In contrast to the tumor-suppressive properties mentioned above, miR-224 also acts as an oncogene in some other cancers. Overexpression of miR-224 in human hepatocellular carcinoma was associated with promoted cell migration and invasion and poorer patient survival [20,29]. In cervical cancer, miR-224 expression was significantly higher in the cancerous tissues of patients with poor differentiation, lymph node metastasis, vascular invasion, advanced FIGO stage, and shorter overall survival [23]. In addition, the upregulation of miR-224 was also shown in breast cancer [30], clear cell renal cell carcinoma [31], pancreatic ductal adenocarcinoma [22], and bladder cancer [32]. So, miR-224 plays diverse functions in cancer pathogenesis and progression, and the role of miR-224 should be tumor specific and possibly dependent on its targets in different cancer types.

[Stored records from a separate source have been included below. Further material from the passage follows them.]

/-- A write, bit by bit, to a row without W1S bits and with no bit of two types: nothing without its byte enable, the
value written where the bit is RW, and zero where it is W1C and written one. -/
theorem getLsbD_writeMerge {r : RegRow} (hw1s : r.w1s = 0) (hone : BitVec.ofNat 32 r.rw &&& BitVec.ofNat 32 r.w1c = 0#32)
    (old v : Word) (be : BitVec 4) (b : Nat) (hb : b < 32) :
    (writeMerge r old v be).getLsbD b =
      if be.getLsbD (b / 8) = false then old.getLsbD b
      else if (BitVec.ofNat 32 r.rw).getLsbD b = true then v.getLsbD b
      else old.getLsbD b && !((BitVec.ofNat 32 r.w1c).getLsbD b && v.getLsbD b) := by
  have hbit : ((BitVec.ofNat 32 r.rw).getLsbD b && (BitVec.ofNat 32 r.w1c).getLsbD b) = false := by
    rw [← BitVec.getLsbD_and, hone, BitVec.getLsbD_zero]
  simp only [writeMerge, hw1s, BitVec.getLsbD_or, BitVec.getLsbD_and, BitVec.getLsbD_not, getLsbD_byteMask be b hb, hb]
  generalize (BitVec.ofNat 32 r.rw).getLsbD b = rw at hbit ⊢
  generalize (BitVec.ofNat 32 r.w1c).getLsbD b = w1c at hbit ⊢
  cases be.getLsbD (b / 8) <;> cases rw <;> simp_all

/-! ### The key of a register (R93, R103, R489) -/

/-- No register stands past the `DBG` block. -/
theorem lt_of_findRow {off : Nat} {x : RegRow × Nat × Nat} (h : findRow off = some x) : off < 0x1B0000 := by
  refine Nat.lt_of_not_le fun hge => ?_
  have hnone : regRowsAt off = [] := by
    unfold regRowsAt
    simp (disch := omega) only [if_neg]
  rw [findRow, hnone] at h
  exact absurd h (by simp [findRowIn])

/-- The key of a drawer's own register leads back to the offset, and so to the same row. -/
theorem viewKey_mod {off : Nat} {x : RegRow × Nat × Nat} (h : findRow off = some x) (d : Nat) :
    viewKey d off % drawerStride = off := by
  have hlt := lt_of_findRow h
  unfold viewKey selfKey drawerStride
  rw [h]
  dsimp only
  split <;> omega

/-- A typed write of a register of the list goes by its row. -/
theorem State.wrTyped_viewKey {off i j : Nat} {r : RegRow} (h : findRow off = some (r, i, j)) (d : Nat) (v : Word)
    (be : BitVec 4) (s : State) : s.wrTyped (viewKey d off) v be = s.wrMerge r (viewKey d off) v be := by
  rw [State.wrTyped, viewKey_mod h, h]

/-! ### Registers that a write changes by their access types alone -/

/-- Bits RW, W1C and W1S of the row at an offset, and whether each drawer has such a register of its own. -/
def rowTypes (off : Nat) : Option (Nat × Nat × Nat × Bool) :=
  (findRow off).map fun x => (x.1.rw, x.1.w1c, x.1.w1s, x.1.filt == .self)

/-- The register at `off` has no meaning of its own for a write: it lies on the logic die, a write that the filter has
taken goes by the access types of its bits, and these are RW where `rw` has ones and W1C where `w1c` has ones; `own` says
that each drawer has such a register of its own. -/
structure PlainReg (off rw w1c : Nat) (own : Bool) : Prop where
  types : rowTypes off = some (rw, w1c, 0, own)
  oneType : BitVec.ofNat 32 rw &&& BitVec.ofNat 32 w1c = 0#32
  logicDie : lineDieReg off = false
  plain : ∀ d v be s, writeTaken d off v be s = plainWrite d off v be s

section
variable {off rw w1c : Nat} {own : Bool}

theorem PlainReg.row (h : PlainReg off rw w1c own) :
    ∃ r i j, findRow off = some (r, i, j) ∧ r.rw = rw ∧ r.w1c = w1c ∧ r.w1s = 0 ∧ (r.filt == .self) = own := by
  obtain ⟨⟨r, i, j⟩, hrow, htypes⟩ := Option.map_eq_some_iff.mp h.types
  simp only [Prod.mk.injEq] at htypes
  exact ⟨r, i, j, hrow, htypes⟩

theorem PlainReg.viewKey_eq (h : PlainReg off rw w1c own) (d : Nat) :
    viewKey d off = if own = true then selfKey d off else off := by
  obtain ⟨r, i, j, hrow, -, -, -, hown⟩ := h.row
  simp only [viewKey, hrow, hown]

/-- A write that the filter takes leaves each bit by its type and its byte enable, and all else unchanged. -/
theorem PlainReg.completes (h : PlainReg off rw w1c own) {s : State} {d : Drawer} (ht : takesWrite s d.val off = true)
    (v : Word) (be : BitVec 4) :
    Completes (.registerWrite d .ctl off v be) s fun t =>
      (∀ b, b < 32 → (t.rd (viewKey d.val off)).getLsbD b =
        if be.getLsbD (b / 8) = false then (s.rd (viewKey d.val off)).getLsbD b
        else if (BitVec.ofNat 32 rw).getLsbD b = true then v.getLsbD b
        else (s.rd (viewKey d.val off)).getLsbD b && !((BitVec.ofNat 32 w1c).getLsbD b && v.getLsbD b)) ∧
      KeepsAllRegs s t [viewKey d.val off] ∧ OnlyRegs s t := by
  obtain ⟨r, i, j, hrow, rfl, rfl, hw1s, -⟩ := h.row
  have hwrite : applyWrite d.val .ctl off v be s = s.wrMerge r (viewKey d.val off) v be := by
    rw [applyWrite, filtered_take ht, h.plain, plainWrite, h.logicDie]
    exact State.wrTyped_viewKey hrow ..
  refine ⟨_, congrArg Host.Outcome.next hwrite, fun b hb => ?_, (KeepsAllRegs.refl s _).wr _ List.mem_cons_self, rfl⟩
  rw [State.wrMerge, State.rd_wr_same, getLsbD_writeMerge hw1s h.oneType _ _ _ _ hb]

end

theorem lineDieReg_eq_false {off : Nat}
    (h : off < 0xE0400 ∨ 0xE0504 < off ∧ off < 0x160000 ∨ 0x170000 ≤ off ∧ off < 0x171000 ∨ 0x171030 < off) :
    lineDieReg off = false := by
  simp only [lineDieReg, Bool.or_eq_false_iff, Bool.and_eq_false_iff, decide_eq_false_iff_not]
  omega

/-! ### Which registers of a block have no meaning of their own for a write -/

section
variable {d off : Nat} {v : Word} {be : BitVec 4} {s : State}

/-- `RST` and `ATT`, but for the commands and the staging words. -/
theorem writeTaken_dev (hlo : 0x10000 ≤ off) (hhi : off < 0x20000) (hcmd : off ≠ R.rstCmd ∧ off ≠ R.bootPush ∧ off ≠ R.attCmd)
    (hopt : off < R.optStage0 ∨ R.optCmd < off) : writeTaken d off v be s = plainWrite d off v be s := by
  obtain ⟨hrst, hpush, hatt⟩ := hcmd
  have hown : ownReg off = false := by
    simp only [ownReg, entryWord, ctxWord', evtOwnWord, R.ownBulk, Bool.or_eq_false_iff, Bool.and_eq_false_iff,
      decide_eq_false_iff_not, beq_eq_false_iff_ne]
    omega
  have hcmd : R.optStage0 < R.optCmd := by decide
  simp only [writeTaken, writeDev, hown, hrst, hpush, hatt, if_pos hhi, if_false, Bool.false_eq_true]
  rw [if_neg (by omega), if_neg (by omega)]

/-- `EVT` past the pending bits. -/
theorem writeTaken_evtCause (hlo : R.evtPend 8 < off) (hhi : off < 0x30000) :
    writeTaken d off v be s = plainWrite d off v be s := by
  simp only [R.evtPend] at hlo
  simp only [writeTaken, writeQue, R.evtPend, R.jigLoadCmd]
  simp (disch := omega) only [if_neg, if_pos]

/-- `QUE`, but for `QUEUE_CFG_n` and `QUEUE_CRED_n`. -/
theorem writeTaken_queue (hlo : 0x30000 ≤ off) (hhi : off < 0x40000) (hcfg : off % 32 ≠ 0) (hcred : off % 32 ≠ 4) :
    writeTaken d off v be s = plainWrite d off v be s := by
  simp only [writeTaken, writeQue, R.evtPend]
  simp (disch := omega) only [if_neg, if_pos]

/-- The threads' registers of `JIG`, but for `JT_CTL_n`. -/
theorem writeTaken_thread (hlo : 0x41000 ≤ off) (hhi : off < 0x80000) (hctl : off % 64 ≠ 0) :
    writeTaken d off v be s = plainWrite d off v be s := by
  simp only [writeTaken, writeQue, R.evtPend, R.jigLoadCmd]
  simp (disch := omega) only [if_neg, if_pos]

/-- `STOR`. -/
theorem writeTaken_stor (hlo : 0x140000 ≤ off) (hhi : off < 0x160000) :
    writeTaken d off v be s = plainWrite d off v be s := by
  have hncp : off ≠ R.ncpCfg := by simp only [R.ncpCfg]; omega
  simp only [writeTaken, writeCiph, R.ciphCfg]
  simp (disch := omega) only [if_neg, if_pos]

/-- The UARTs' registers, but for `UART_CFG_n`, `UART_BAUD_n` and `UART_TXDATA_n`. -/
theorem writeTaken_uart (hlo : 0x170000 ≤ off) (hhi : off < 0x170400)
    (hreg : off % 256 ≠ 0x00 ∧ off % 256 ≠ 0x04 ∧ off % 256 ≠ 0x1C) :
    writeTaken d off v be s = plainWrite d off v be s := by
  obtain ⟨hcfg, hbaud, htx⟩ := hreg
  simp only [writeTaken, writeSer]
  simp (disch := omega) only [if_neg, if_pos]
  unfold writeUart
  simp only

/-- `CHK_INIT_k` and `CHK_XOROUT_k`. -/
theorem writeTaken_chk (hlo : 0x172000 ≤ off) (hhi : off < 0x180000) (hreg : off % 64 = 0x04 ∨ off % 64 = 0x08) :
    writeTaken d off v be s = plainWrite d off v be s := by
  simp only [writeTaken, writeSer, R.ringCfg]
  simp (disch := omega) only [if_neg, if_pos]
  unfold writeChk
  rcases hreg with h | h <;> simp only [h]

end

theorem plainReg_queueWm (n : Fin 64) : PlainReg (R.queueWm n.val) 0x9FFF1FFF 0 false where
  types := by revert n; decide
  oneType := by decide
  logicDie := lineDieReg_eq_false (by simp only [R.queueWm]; omega)
  plain _ _ _ _ := by apply writeTaken_queue <;> simp only [R.queueWm] <;> omega

theorem plainReg_queueStat (n : Fin 64) : PlainReg (R.queueStat n.val) 0 0x1C false where
  types := by revert n; decide
  oneType := by decide
  logicDie := lineDieReg_eq_false (by simp only [R.queueStat]; omega)
  plain _ _ _ _ := by apply writeTaken_queue <;> simp only [R.queueStat] <;> omega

Previous research has identified many oncogenes or tumor suppressor genes as direct targets of miR-224, such as apoptosis inhibitor 5 (API5) [19], Homeobox D10 (HOXD10) [20], SMAD family member 4 (SMAD4) [33], SMAD family member 5 (SMAD5 [18], sarcolemma-associated protein (SLMAP) [18], Type 1 iodothyronine deiodinase (DIO1) [21], tumour protein D52 (TPD52) [17], tribbles homolog 1 (TRIB1) [25], chemokine (C-X-C motif) receptor 4 (CXCR4) [34], hypoxia-inducible factor 1 (HIF1A) [35], Raf kinase inhibitor protein (RKIP) [30], and cell division control protein 42 (CDC42) [36]. It is now clear that miRNAs execute their oncogenic or tumor suppressive functions by regulating the expression of target genes. However, an average miRNA can have more than 100 targets [37], and more than one miRNA can converge on a single transcript target [38]. Therefore, the potential regulatory circuitry afforded by miR-224 is enormous, and the accurate mechanisms on how miR-224 influences NSCLC progression need further clarification.

Conclusion

In conclusion, our results revealed that miRNA-224 was down-regulated in NSCLC cell lines and clinical samples. Decreased miRNA-224 expression was associated with aggressive progression and poor prognosis. Restored miR-224 expression in A549 cells exhibited anti-tumor effects in vitro. These findings demonstrate that miRNA-224 could not only be useful as a novel biomarker but also serve as a potential target for gene therapy of NSCLC.